I have since changed this and I now have each of these “services” included with each core process. This allows for better scalability since each new machine that gets added to the processing server pool will now have its own suite of services. Once changed and benchmarked, I saw an increase of 8X – not too shabby.

As for my SaaS service that I plan to expose to the outside world, well, these will just have to be written and implemented separately. All the code is the same, so it’s not the end of the world.

Sunday, December 11, 2011

eDiscovery Processing Update

I’ve spent a lot of time building the QueueManager. In fact, I’ve spent more than twice as long on this part of my platform than I anticipated. However, I’m very happy with the results. I now have a fully functional, high availability, massively parallel system to submit, process and log tasks of any kind. I was also able to build a test harness (client application) to use all the new features. At this point I now have a test application that uses my core platform to:

Hash Files
Identify file types
DeNist Files
Move files from import location to production storage
Update databases with file and storage info

Once each file has been identified and all the databases have been updated, I move the file to production storage. From there I submit a new task called DiscoverTask that, depending on the file type, will pull embedded items out of their parent file and add them to the system for further processing. This is the area that I am currently working on and can be a bit tricky. As an example of how this works, suppose you imported a Microsoft PST File (Outlook email storage file). The initial import would identify this as a true PST file and move it to production storage. From there, a new DiscoveryTask is created and dispatched to the QueueManager. Whichever processes picks up that task is responsible for opening the PST file and carving out more work items to the QueueManager. In this case, each individual email (and all of its metadata) is extracted and converted to a MSG format – keeping the child and parent relationships intact and updating the databases accordingly. Each MSG file is then checked (by another process that picked up a work item from the Queue) for embedded items and the process repeats itself. When processing PST, ZIP, RAR and other container files, it’s not uncommon to traverse dozens of levels in order to find and process all the embedded items. This is a simplified version of what it takes to process a file like this, but you get the idea.

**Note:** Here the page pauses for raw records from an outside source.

-- ==== Sys2Proof/Machine/EpochEvents.lean ====
section
/-!
DEFINITION. The events of an epoch: its end (R337), PREPARE, votes, decisions and acknowledgements (R338 to R340, R358 to
R363), the knell notice (R342, R343), quiescence and resolution (R344 to R346), and the self-check (R362).
-/
namespace Sys2Proof.Machine

/-! ## The epoch digest (R361) -/

/-- Key and value bytes at the provisional positions of a sequence: layer, KV head, position, ascending. -/
def State.provBytes (s : State) (seq cnt : Nat) : List Byte :=
  let m := geomOf (s.hdr seq)
  let p0 := (s.lens seq).committed
  (List.range m.layers).flatMap (fun l => (List.range m.heads).flatMap (fun h => (m.owned p0 cnt).flatMap (fun p =>
    (m.rowRanges l h (m.local_ (p / m.g)) (p % m.g)).flatMap (fun r =>
      (List.range r.2).map (fun i => (s.spaceByte 0 4 0 (seq * 2 ^ 40 + r.1 + i)).val)))))

/-- Bytes of the digest buffers that the pattern declares for its cores. -/
def State.digestBytes (s : State) : List Byte :=
  ((List.range 64).flatMap (fun c => (declDigests s.pat.image c).map (fun b => (c, b)))).flatMap (fun e =>
    let b := bufOf (s.core e.1) e.2
    (List.range b.size).map (fun i => (s.spaceByte e.1 b.space b.peer (b.base + i)).val))

def State.epochDigest (s : State) : List Byte :=
  shake256 32 ((sortBy (fun a b => decide (a.1 < b.1)) s.ep.seqs).flatMap (fun e => s.provBytes e.1 e.2) ++ s.digestBytes)

/-! ## Votes -/

/-- Vote on the PREPARE held: OK holds the counts in PREPARED (Table 14.2). -/
def State.castVote (s : State) (e : Nat) (cs : List (Nat × Nat)) (ok : Bool) : State :=
  let s := s.notice "VOTE" 0 [s.selfIdx, e, b2n ok]
  { s with ep := { s.ep with
    st := if ok then .prepared else s.ep.st, prep := if ok then some (e, cs) else none, prepAt := s.now, voteDue := none,
    ackDue := false } }

/-- The two planes' digests of the step differ: both sides raise the knell (R361). -/
def State.mismatched (s : State) : State := (s.logCp 0x84 0 s.twin.word).raiseKnell 0x0B 0 0 0

/-- Vote as the pair allows: after the twin's acknowledgement in MIRROR (R358), after the comparison in SHADOW (R361), POISONED
on the side of a stale shadow pair that is not valid (R363), else alone (R338). -/
def State.tryVote (s : State) : State :=
  match s.ep.voteDue with
  | none => s
  | some (e, cs) =>
    let args := e :: cs.flatMap (fun (c : Nat × Nat) => [c.1, c.2])
    if s.ep.st ≠ .done || (s.ep.ackDue && s.twin.mirroring) then s
    else if s.twin.mirroring then
      if s.twin.paused then (s.stale 3 true).castVote e cs (!s.ep.poison)
      else
        let s := s.emit (.ptNotice "PREPARE" args [])
        { s with ep := { s.ep with ackDue := true, prepAt := s.now } }
    else if s.twin.shadow then
      match s.ep.peerDigest with
      | none => s
      | some d => if d = s.epochDigest then s.castVote e cs (!s.ep.poison) else s.mismatched
    else s.castVote e cs (!s.ep.poison && !(s.twin.st != 0 && s.twin.mode == 1 && !s.twin.valid))

/-- In SHADOW the digest goes with the PREPARE to the twin (R361). -/
def State.sendDigest (s : State) : State :=
  match s.ep.voteDue with
  | some (e, cs) => if s.twin.shadow && s.ep.st == .done then
      s.emit (.ptNotice "PREPARE" (e :: cs.flatMap (fun (c : Nat × Nat) => [c.1, c.2])) s.epochDigest)
    else s
  | none => s

/-! ## Applying a decision -/

/-- A member applies a decision of its lead (Table 14.2): forwarded to a mirroring twin first, acknowledged after. An ABORT that
finds the step running waits for DONE (log 108). -/
def State.takeDecision (s : State) (e : Nat) (commit : Bool) : State :=
  let prepared := s.ep.st == .prepared && s.ep.prep.any (fun p => p.1 == e)
  let done := s.ep.st == .done && s.ep.next == e
  if !commit && s.running && s.ep.next == e then { s with ep := { s.ep with abortDue := some e } }
  else if !(prepared || (done && !commit)) then s
  else
    let s := s.tellTwin "DECISION" [e, b2n commit] []
    let s := if commit then s.applyCommit e ((s.ep.prep.map Prod.snd).getD []) else s.applyAbort e
    let s : State := { s with ep := { s.ep with voteDue := none } }
    s.notice "DECISION_ACK" 0 [s.selfIdx, e]

/-! ## The end of a step -/

/-- Has the step ended on this device (R337). -/
def State.stepEnded (s : State) : Bool :=
  s.live && s.running && s.cp.phase == 4 && s.participants.all (fun c => (s.core c).done) && !s.routerBusy

/-- STEP_RUN completes with the OR of the flag words (R435). -/
def State.completeStep (s : State) : State :=
  let f := s.allFlags % 65536
  (s.mb.jobs.filter (fun j => j.kind == .step)).foldl (fun s j =>
    s.answer j.n (if s.ep.poison then stPoisoned else stOk) 0 (bytes64 [f]) [f]) s

def State.endStep (s : State) : State :=
  let s : State := { s with ep := { s.ep with st := .done } }
  match s.ep.abortDue with
  | some e => ({ s.completeStep with ep := { s.completeStep.ep with abortDue := none } }).takeDecision e false
  | none => s.completeStep.sendDigest.tryVote

def execStepDone (t : Nat) (s : State) : Host.Outcome State Fault Refusal :=
  .next (if (s.at t).stepEnded then (s.at t).endStep else s.at t)

/-! ## PREPARE and its acknowledgement -/

/-- The standby of a mirrored pair records the accepted counts and acknowledges (R358). -/
def State.standbyPrepare (s : State) (e : Nat) (cs : List (Nat × Nat)) : State :=
  ({ s with twin := { s.twin with prepOf := some (e, cs) } }).emit (.ptNotice "PREPARE_ACK" [e] [])

/-- Is this side the standby of a current mirrored pair. -/
def Twin.standby (t : Twin) : Bool := t.st == 1 && t.mode == 0 && t.role == 2
/-- Is this side a standby in MIRROR mode, of a pair in any state (R359). -/
def Twin.mirrorStandby (t : Twin) : Bool := t.st != 0 && t.mode == 0 && t.role == 2

/-- A PREPARE notice. One with a digest comes over PT from the twin of a SHADOW pair and gives the digest alone (R361); the
other is the lead's, and a member votes on it once it is in DONE. One for another epoch, or in IDLE or PREPARED, changes
nothing (Table 14.2). -/
def execPrepareNotice (epoch : Nat) (counts : List (Nat × Nat)) (twinDigest : Option (List Byte)) (t : Nat) (s : State) :
    Host.Outcome State Fault Refusal :=
  .next (
    let s := s.at t
    if s.twin.standby then s.standbyPrepare epoch counts
    else if epoch ≠ s.ep.next || (s.ep.st != .running && s.ep.st != .done) then s
    else match twinDigest with
      | some d => if s.twin.shadow then ({ s with ep := { s.ep with peerDigest := some d } }).tryVote else s
      | none =>
        let fresh := s.ep.voteDue.isNone
        let s := { s with ep := { s.ep with voteDue := some (epoch, counts) } }
        (if fresh then s.sendDigest else s).tryVote)

/-- The twin acknowledges the forwarded PREPARE (R358). -/
def execPrepareAck (epoch : Nat) (s : State) : Host.Outcome State Fault Refusal :=
  .next (match s.ep.voteDue with
    | some (e, cs) => if s.ep.ackDue && e = epoch && s.ep.st == .done then s.castVote e cs (!s.ep.poison) else s
    | none => s)

/-! ## The lead's decision -/

/-- A vote at the lead: a POISONED vote decides ABORT, an OK vote of every member COMMIT (R339). -/
def execVote (m epoch : Nat) (ok : Bool) (s : State) : Host.Outcome State Fault Refusal :=
  .next (match s.commitJob with
    | none => s
    | some j =>
      if !s.isLead || s.lead.decided.isSome || j.args.getD 0 0 ≠ epoch || s.memberCount ≤ m ||
          s.lead.votes.any (fun v => v.1 == m) then s
      else
        let s := { s with lead := { s.lead with votes := s.lead.votes ++ [(m, ok)] } }
        if !ok then (s.sendDecision epoch false).endCommit stPoisoned 0
        else if s.lead.votes.length < s.memberCount then s
        else s.sendDecision epoch true)

/-- The standby applies a decision to its copy of the length table and of NEXT_EPOCH (R358). -/
def State.standbyDecide (s : State) (e : Nat) (commit : Bool) : State :=
  match s.twin.prepOf with
  | none => s
  | some (pe, cs) =>
    if pe ≠ e then s
    else
      let s := if commit then cs.foldl (fun s c =>
          { s with kv := { s.kv with lens := Table.upd Lens.init s.kv.lens c.1 (fun l => { l with committed := l.committed + c.2 }) } }) s
        else s
      let s := s.zeroProv
      { s with
        twin := { s.twin with prepOf := none, nextEpoch := if commit then e + 1 else s.twin.nextEpoch },
        ep := { s.ep with next := if commit then max s.ep.next (e + 1) else s.ep.next, lce := if commit then e else s.ep.lce } }

/-- An acknowledgement at the lead; with every one STEP_COMMIT completes OK (R339). -/
def execDecisionAck (m epoch : Nat) (s : State) : Host.Outcome State Fault Refusal :=
  .next (
    if !s.isLead || s.lead.decided != some (epoch, true) || s.memberCount ≤ m || s.lead.acks.contains m then s
    else
      let s := { s with lead := { s.lead with acks := s.lead.acks ++ [m] } }
      if s.lead.acks.length < s.memberCount then s else s.endCommit stOk 0)

/-- A vote is missing at the commit limit: ABORT, TIMEOUT and the knell (R340). The decision reaches the members as the
knell and its resolution do (log 51). -/
def execVoteLost (t : Nat) (s : State) : Host.Outcome State Fault Refusal :=
  .next (
    let s := s.at t
    match s.commitJob with
    | none => s
    | some j =>
      if s.lead.decided.isSome || !s.isLead || s.now - s.lead.commitAt < s.commitLimit then s
      else
        let s := { s with lead := { s.lead with decided := some (j.args.getD 0 0, false) } }
        (s.endCommit stTimeout 0).raiseKnell 0x08 0 0 0)

/-- A prepared member lacks a decision at the commit limit (R340). -/
def execDecisionLost (t : Nat) (s : State) : Host.Outcome State Fault Refusal :=
  .next (
    let s := s.at t
    if s.ep.st == .prepared && s.ep.prep.any (fun x => x.1 == s.ep.next) && s.commitLimit ≤ s.now - s.ep.prepAt then s.raiseKnell 0x09 0 0 0 else s)

/-! ## The knell notice -/

/-- A knell notice arrives (R342, R343, R359, R361): acted on once for the current epoch and flooded on every other trained
torus port; a standby records it; every other notice is discarded and counted. -/
def execKnellNotice (p : Port) (k : KnellMsg) (t : Nat) (s : State) : Host.Outcome State Fault Refusal :=
  .next (
    let s := s.at t
    if p = .pt && s.twin.mirrorStandby then { s with twin := { s.twin with knell := some (k.epoch, k.origin) } }
    else if s.ep.st ≠ .idle && k.epoch = s.ep.next && s.ep.knell.isNone && (if p = .pt then s.twin.mode == 1 else s.car.member) then
      let s := s.floodKnell k (torusPorts.filter (· != p))
      let s := if p = .pt && k.cause = 0x0B then s.logCp 0x84 0 s.twin.word else s
      s.knellActs k
    else
      let s := if s.ep.knell.any (fun x => x.1.epoch == k.epoch) then s.countExtra else s
      s.count 0 13 1)

/-! ## Quiescence -/

/-- The device's QUIET notice (R344): once its queues and retry buffers hold no flit of the epoch, and again when ABS changes. -/
def execQuietSend (s : State) : Host.Outcome State Fault Refusal :=
  .next (match s.ep.knell with
    | none => s
    | some (k, _) =>
      if s.ep.quiet || s.routerBusy || s.ep.quietSent = some s.ep.absorbed then s
      else
        let s := s.notice "QUIET" 0 ([s.selfIdx, k.epoch, s.ep.orig, s.ep.absorbed, s.ep.lce] ++
          (match s.ep.prep with | some (e, _) => [e] | none => []))
        { s with ep := { s.ep with quietSent := some s.ep.absorbed } })

/-- Resolution (R340): for every epoch that a member is prepared for, the decision that the lead has sent, which is final (R339);
else COMMIT when a member has committed it, else ABORT; a STEP_COMMIT in progress completes with the decision's status (R343). -/
def State.resolve (s : State) (qs : List Quiet) (knellCause : Nat) : State :=
  let es := qs.foldl (fun l q => match q.prepared with | some e => NatSet.insert l e | none => l) []
  es.foldl (fun s e =>
    let commit := match s.lead.decided with
      | some (d, c) => if d = e then c else qs.any (fun q => decide (e ≤ q.lce))
      | none => qs.any (fun q => decide (e ≤ q.lce))
    let s := (qs.filter (fun q => q.prepared == some e)).foldl (fun s q => s.notice "DECISION" q.member [e, b2n commit]) s
    let s : State := { s with lead := { s.lead with decided := some (e, commit) } }
    if s.commitJob.any (fun j => j.args.getD 0 0 == e) then
      (if commit then s.endCommit stOk 0 else s.endCommit stKnell knellCause)
    else s) s

/-- QUIESCED: the member is quiescent (R344) and tells its mirrored twin (Table 15.3). -/
def execQuiesced (epoch : Nat) (s : State) : Host.Outcome State Fault Refusal :=
  .next (
    if !s.ep.quiet && s.ep.knell.any (fun x => x.1.epoch == epoch) then (s.tellTwin "QUIESCED" [epoch] []).setQuiet else s)

/-- No QUIESCED 1 ms after the own notice: the epoch is retired and the device counts as quiescent (R346). -/
def execQuiesceTimeout (t : Nat) (s : State) : Host.Outcome State Fault Refusal :=
  .next (
    let s := s.at t
    match s.ep.knell with
    | none => s
    | some (k, t0) =>
      if s.ep.quiet || s.now - t0 < 1000000 then s else (s.retire k.epoch).setQuiet)

/-- The self-check after a shadow mismatch has run (R362). -/
def execSelfcheck (pass : Bool) (s : State) : Host.Outcome State Fault Refusal :=
  .next (
    if s.ep.selfCheck && s.ep.quiet then
      let s := { s with ep := { s.ep with selfCheck := false } }
      if pass then s else s.stale 7 false
    else s)

end Sys2Proof.Machine
end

With PST files, I won’t just process the email files. I‘ll also be processing the Contacts, Calendar items, etc.

The eDiscovery business is evolving like crazy. Workloads are becoming much bigger and harder to manage and more and more users of eDiscovery want to bring this technology in house. I believe more than ever that moving eDiscovery products and services to the cloud is the right way to go.

Back to coding…

Monday, December 5, 2011

Why Am I Doing This?

I’ve been asked why I am doing this – in fact, I’ve asked myself that same question a few times at 3AM while working on this project. The fact is I love to create products and services that provide value. When it comes right down to it, that’s what drives me. Yes, I plan to make a ton of money at this too, but the money is not the driver.

I have said this before, but I see a lot of opportunity in the eDiscovery industry. The industry continues to evolve and get bigger and bigger in size. Not only are more companies needing eDiscovery services, but the cases are getting bigger and more complicated as well. This is one of the things that excite me because most of the current providers out there are failing to keep up with ever-growing workloads and complexity and I plan to take advantage of that.

Couple this with the fact that eDiscovery will be moving to the Cloud whether you like it or not, and you have the fire that keeps me up late at night working on this project. It’s a huge undertaking and it will take a lot of time and commitment to do it right, but THIS is the time to build this. My hope is to eventually be able to bring in some help – both at a technical level and a business level, but until I get a base infrastructure built, it’s just me – and I love every minute of it.

Friday, December 2, 2011

QueueManager - The Hub of eDiscovery Processing (the right way)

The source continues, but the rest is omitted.